Sera-t-il possible de séparer les émeutes en deux éléments, la violence et la politique ? Comme souvent dans les petits pays géographiquement marginaux, pour des raisons purement pratiques le consensus est une valeur sacrée. Pas de vagues !
Cela ne signifie pas qu’une variante du populisme de droite ne puisse un jour conquérir le pouvoir en Irlande, ou du moins peser suffisamment pour influencer l’orientation du pays. L’un des résultats les plus décisifs de l’histoire irlandaise, le référendum de 2004 visant à supprimer le droit du sol, en est la preuve.
Le facteur le plus déterminant qui garantirait, au cours de la prochaine décennie, l’émergence d’un puissant parti populiste de droite au pouvoir qui, à l’instar du Danemark, adopterait un régime d’immigration réellement strict, est celui de la démographie.
L’Irlande a, en pleine crise du logement, vu sa population augmenter de 2 % l’an dernier ; d’après le dernier recensement, environ 20 % de la population irlandaise est née à l’étranger. Il ne s’agit plus pour le peuple irlandais d’être seulement pour ou contre l’immigration : il paraît simplement impossible de traverser des changements démographiques d’une telle ampleur, les plus importants depuis la famine irlandaise, et d’espérer que l’opposition soit totalement exclue de la vie politique et des médias. Le changement est trop profond pour que la dissidence ne finisse pas par éclater. La seule question est de savoir quand, et sous quelle forme, cela se produira.
Il est possible que l’un des trois plus grands partis (Fianna Fáil, Fine Gael ou Sinn Féin) amorce un changement de cap politique. Ce changement ne serait pas motivé par la conviction que les émeutiers ou leurs partisans aient raison, mais par la prise de conscience du fait qu’un tel sentiment refoulé quant au changement démographique contribue à déformer le discours national et à créer des psychoses, ce qui nuirait au statu quo, et que le bon moyen de le contrôler serait de parvenir à le réintégrer au système.
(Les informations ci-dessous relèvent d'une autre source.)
-- ==== Sys2Proof/Proofs/OperandsAndResults.lean ====
section
/-! PROOFS. Who writes the host's registers (R27, R39): no instruction writes an operand, `RES_BIT` and DBUF are each one command's, and
the results are written by the move that ends the command. -/

namespace Sys2Proof.Machine

open Config (Store)

/-! ### The operands -/

/-- What a stream code leaves: the operands, `RES_BIT` and DBUF. -/
theorem runCode_leaves {i : Instr} {s t : State} (h : runCode i s = .ok t) :
    t.operands = s.operands ∧ t.resBit = s.resBit ∧ ∀ a, t.byteAt .dbuf a = s.byteAt .dbuf a := by
  have hpixels {a : Nat} {xs : List Byte} {g : State → State} (hg : (storeBytes s .pix a xs >>= fun u => .ok (g u)) = .ok t)
      (hop : ∀ u, (g u).operands = u.operands) (hbit : ∀ u, (g u).resBit = u.resBit)
      (hbytes : ∀ u b, (g u).byteAt .dbuf b = u.byteAt .dbuf b) :
      t.operands = s.operands ∧ t.resBit = s.resBit ∧ ∀ b, t.byteAt .dbuf b = s.byteAt .dbuf b := by
    obtain ⟨u, hu, hg⟩ := bind_eq_ok.1 hg
    obtain rfl := Except.ok.inj hg
    obtain ⟨hreg, hkept⟩ := storeBytes_frame hu
    have hsbit : u.resBit = s.resBit := (congrArg State.resBit hreg :)
    exact ⟨(hop u).trans (operands_of_registers hreg), (hbit u).trans hsbit, fun b =>
      (hbytes u b).trans (hkept .dbuf b (.inl (by decide)))⟩
  cases i
  case header w h' =>
    change headerCode w h' s = .ok t at h
    unfold headerCode at h
    split_ifs at h
    all_goals
      obtain rfl := Except.ok.inj h
      exact ⟨rfl, rfl, fun _ => rfl⟩
  case p1 =>
    obtain rfl := Except.ok.inj h
    exact ⟨rfl, rfl, fun _ => rfl⟩
  case p0 | w | b | l4 | l3 | l2 | l1 => exact hpixels h (fun _ => rfl) (fun _ => rfl) fun _ _ => rfl
  all_goals cases h

/-- What the three writing accessor commands leave (R141 to R143). -/
theorem bitWrite_leaves {s t : State} {w : BitWrite}
    (h : (w.run s (argStore s) s.argBase >>= fun u => .ok (complete u)) = .ok t) :
    t.resBit = s.resBit ∧ ∀ a, t.byteAt .dbuf a = s.byteAt .dbuf a := by
  obtain ⟨u, hu, h⟩ := bind_eq_ok.1 h
  obtain rfl := Except.ok.inj h
  obtain ⟨hreg, hput⟩ := BitWrite.run_eq_ok hu
  have hstore : Store.dbuf ≠ argStore s := by
    unfold argStore
    split <;> decide
  exact ⟨(congrArg State.resBit hreg :), fun a => (complete_byteAt u .dbuf a).trans (hput.byteAt_other hstore a)⟩

theorem wrchunkBody_leaves {s t : State} (h : wrchunkBody s = .ok t) :
    t.resBit = s.resBit ∧ ∀ a, t.byteAt .dbuf a = s.byteAt .dbuf a := by
  unfold wrchunkBody at h
  split at h
  · obtain rfl := Except.ok.inj h
    exact ⟨rfl, fun _ => rfl⟩
  · obtain ⟨src, -, h⟩ := bind_eq_ok.1 h
    exact bitWrite_leaves (w := .chunk s.argBit src) h

theorem rdchunkBody_resBit {s t : State} (h : rdchunkBody s = .ok t) : t.resBit = s.resBit := by
  unfold rdchunkBody at h
  split at h
  · obtain rfl := Except.ok.inj h
    rfl
  · obtain ⟨out, -, h⟩ := bind_eq_ok.1 h
    obtain ⟨u, hu, h⟩ := bind_eq_ok.1 h
    obtain rfl := Except.ok.inj h
    exact (congrArg State.resBit (storeBytes_frame hu).1 :)

theorem rdbitBody_byteAt {s t : State} (h : rdbitBody s = .ok t) (m : Store) (a : Nat) : t.byteAt m a = s.byteAt m a := by
  obtain ⟨x, -, h⟩ := bind_eq_ok.1 h
  obtain rfl := Except.ok.inj h
  cases m <;> rfl

/-- R27: only `RDBIT` writes `RES_BIT`. -/
theorem exec_command_resBit {i : Instr} {s t : State} (hi : i.fits .command = true) (hb : s.status.busy = false)
    (hne : i ≠ .rdbit) (h : exec i s = .next t) : t.resBit = s.resBit := by
  have hbody := h
  rw [exec_command hi hb, toOutcome_eq_next] at hbody
  cases i
  case rdbit => exact absurd rfl hne
  case rdchunk => exact (rdchunkBody_resBit hbody :)
  case setbit => exact (bitWrite_leaves (w := .set s.argBit) hbody).1
  case clrbit => exact (bitWrite_leaves (w := .clear s.argBit) hbody).1
  case wrchunk => exact (wrchunkBody_leaves hbody).1
  case compress =>
    rcases exec_compress_registers hb h with ⟨hreg, -⟩ | ⟨-, hreg⟩
    · exact (congrArg State.resBit hreg :)
    · exact (congrArg State.resBit hreg :)
  case decompress =>
    obtain ⟨u, hu, ⟨-, hreg⟩ | ⟨-, hreg⟩⟩ := decompressAlwaysCompletes s hb
    all_goals
      obtain rfl := Host.Outcome.next.inj (hu.symm.trans h)
      exact (congrArg State.resBit hreg :)
  all_goals simp [Instr.fits] at hi

/-- R28: only `RDCHUNK` writes DBUF. -/
theorem exec_command_dbuf {i : Instr} {s t : State} (hi : i.fits .command = true) (hb : s.status.busy = false)
    (hne : i ≠ .rdchunk) (h : exec i s = .next t) (a : Nat) : t.byteAt .dbuf a = s.byteAt .dbuf a := by
  have hbody := h
  rw [exec_command hi hb, toOutcome_eq_next] at hbody
  have hstart (c : BitVec 4) : (beginCommand c s).byteAt .dbuf a = s.byteAt .dbuf a := rfl
  cases i
  case rdchunk => exact absurd rfl hne
  case rdbit => exact (rdbitBody_byteAt hbody .dbuf a).trans (hstart _)
  case setbit => exact ((bitWrite_leaves (w := .set s.argBit) hbody).2 a).trans (hstart _)
  case clrbit => exact ((bitWrite_leaves (w := .clear s.argBit) hbody).2 a).trans (hstart _)
  case wrchunk => exact ((wrchunkBody_leaves hbody).2 a).trans (hstart _)
  case compress => exact exec_compress_byteAt_of_idle (by decide) (by decide) hb h a
  case decompress => exact exec_decompress_byteAt_of_idle (by decide) hb h a
  all_goals simp [Instr.fits] at hi

/-- What an instruction leaves, whichever it is: the operands, `RES_BIT` unless it is `RDBIT`, DBUF unless it is `RDCHUNK`. -/
theorem exec_leaves {i : Instr} {s t : State} (h : exec i s = .next t) :
    t.operands = s.operands ∧ (i ≠ .rdbit → t.resBit = s.resBit) ∧
      (i ≠ .rdchunk → ∀ a, t.byteAt .dbuf a = s.byteAt .dbuf a) := by
  cases hi : i.fits .command with
  | false =>
    rw [exec_streamCode hi, toOutcome_eq_next] at h
    obtain ⟨hop, hbit, hdbuf⟩ := runCode_leaves h
    exact ⟨hop, fun _ => hbit, fun _ => hdbuf⟩
  | true =>
    cases hb : s.status.busy with
    | true =>
      obtain rfl := Host.Outcome.next.inj ((exec_command_of_busy hb hi).symm.trans h)
      exact ⟨rfl, fun _ => rfl, fun _ _ => rfl⟩
    | false =>
      exact ⟨exec_command_operands hi hb h, fun hne => exec_command_resBit hi hb hne h, fun hne =>
        exec_command_dbuf hi hb hne h⟩

/-- Settles O50: a stream code writes PIX and DEC's registers; a command is a run of moves, none of which writes an operand. -/
theorem noInstructionWritesTheOperands : Obligations.NoInstructionWritesTheOperands := by
  intro i s t h
  obtain ⟨hop, hbit, hdbuf⟩ := exec_leaves h
  have kept {α : Type} (f : State → α) : f t.operands = f s.operands := congrArg f hop
  exact ⟨kept State.argWidth, kept State.argHeight, kept State.argPresent, kept State.argLen, kept State.argMem,
    kept State.argBase, kept State.argBit, hbit, hdbuf, kept State.caps, kept State.host, kept State.hostSaw⟩

/-! ### The results -/

/-- The result registers (R27). -/
def State.results (s : State) : Nat × Word32 × Word32 × Bool := (s.resLen, s.resWidth, s.resHeight, s.resBit)

/-- A move after which the command goes on leaves what it does not own. -/
theorem Moved.results {v : State → State} {C : Cause → Prop} {R : Nat → Word32 → Word32 → Prop} {s t : State}
    (h : Moved v C R s t) (hv : ∀ u : State, (v u).results = u.results ∧ (v u).status = u.status)
    (hb : t.status.busy = true) : t.results = s.results := by
  have hends {u : State} (hst : (v t).status = (v u).status) : u.status.busy = true := by
    rw [(hv t).2, (hv u).2] at hst
    rwa [← hst]
  rw [← (hv t).1, ← (hv s).1]
  cases h with
  | goesOn h => rw [h]
  | fails c _ h _ =>
    have hst : (v t).status = (v (raiseFail c s)).status := (congrArg State.status h :)
    exact absurd (hends hst) (by simp [raiseFail])
  | succeeds n w h _ h' =>
    exact absurd (hends (u := endWith n w h s) (by rw [h'])) (fun hn => Bool.noConfusion hn)
  | completes _ h => exact absurd (hends (u := complete s) (by rw [h])) (fun hn => Bool.noConfusion hn)

theorem unitMove_results {s t : State} (h : unitMove s = .ok t) (hb : t.status.busy = true) : t.results = s.results := by
  rcases unitMove_cases s with ⟨-, hm⟩ | ⟨-, -, hm⟩ | ⟨-, -, hm⟩
  all_goals rw [hm] at h
  · exact (decMove_moved h).results (fun _ => ⟨rfl, rfl⟩) hb
  · exact (encMove_moved h).results (fun _ => ⟨rfl, rfl⟩) hb
  · exact absurd (accessorStep_idle h) (by simp [hb])

theorem setArg_results (s : State) (n v : Nat) : (setArg s n v).results = s.results := by
  unfold setArg
  split <;> rfl

theorem blockMove_results {s t : State} (h : blockMove s = .next t) (hb : t.status.busy = true) : t.results = s.results := by
  rcases blockMove_cases h with ⟨-, hmove⟩ | ⟨-, rfl⟩
  · exact unitMove_results hmove hb
  · rfl

theorem hostWriteReg_results {s t : State} {n v : Nat} (h : hostWriteReg n v s = .ok t) (hb : t.status.busy = true) :
    t.results = s.results := by
  unfold hostWriteReg at h
  split_ifs at h
  case neg =>
    split at h
    all_goals obtain rfl := Except.ok.inj h
    · rfl
    · cases hb
  all_goals obtain rfl := Except.ok.inj h
  · rfl
  · exact setArg_results s n v
  · rfl
  · rfl

/-- Settles O53: the block's moves by what they do not own; a command line has ended; no host action writes a result but the reset
input, after which no command runs. -/
theorem resultsAreWrittenOnlyAtCompletion : Obligations.ResultsAreWrittenOnlyAtCompletion := by
  intro s t h hb
  suffices hresults : t.results = s.results by simpa only [State.results, Prod.mk.injEq] using hresults
  unfold step at h
  split at h
  next => exact blockMove_results h hb
  next => exact (blockMove_results h hb :)
  next =>
    split at h
    case isTrue =>
      rw [blockStep_eq, toOutcome_eq_next] at h
      exact unitMove_results h hb
    case isFalse hidle =>
      rcases issueCommand_cases h with ⟨i, hi, -, hexec⟩ | rfl
      · exact absurd (exec_command_ends hi (by simpa using hidle) hexec).busy (by simp [hb])
      · cases hb
  next => exact (hostWriteReg_results (toOutcome_eq_next.1 h) hb :)
  next =>
    obtain ⟨x, rfl⟩ := hostReadReg_cases (toOutcome_eq_next.1 h)
    rfl
  next =>
    obtain ⟨-, hbytes⟩ := hostWriteMem_cases (toOutcome_eq_next.1 h)
    exact (congrArg State.results (storeBytes_frame hbytes).1 :)
  next =>
    obtain ⟨x, rfl⟩ := hostReadMem_cases (toOutcome_eq_next.1 h)
    rfl
  next =>
    obtain rfl := Host.Outcome.next.inj h
    cases hb

end Sys2Proof.Machine
end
Dans le cas où l’opposition resterait en dehors du système, elle ne survivrait pas sans une personnalité extérieure suffisamment légitime pour l’incarner et la piloter. Conor McGregor serait précisément ce genre d’incarnation, mais le soutien dont il bénéficie auprès du grand public irlandais reste incertain. Il a également tenus des propos sur X, pouvant être perçus comme incendiaires et nuire à son ascension politique.
Les émeutes, et le rôle de McGregor, ont fait couler beaucoup d’encre car elles semblent constituer un événement historique. Il se pourrait que ce ne soit plus le cas dans un an si des événements similaires se répètent, ce qui est largement possible. La perception actuelle du système est celle de sinistres fauteurs de troubles, s’agitant mutuellement sur les réseaux sociaux et contaminant les autres.
Dans ce cas, la solution privilégiée par le système politique – poursuivre pour propos haineux quiconque se réclamant des émeutiers – fonctionnera.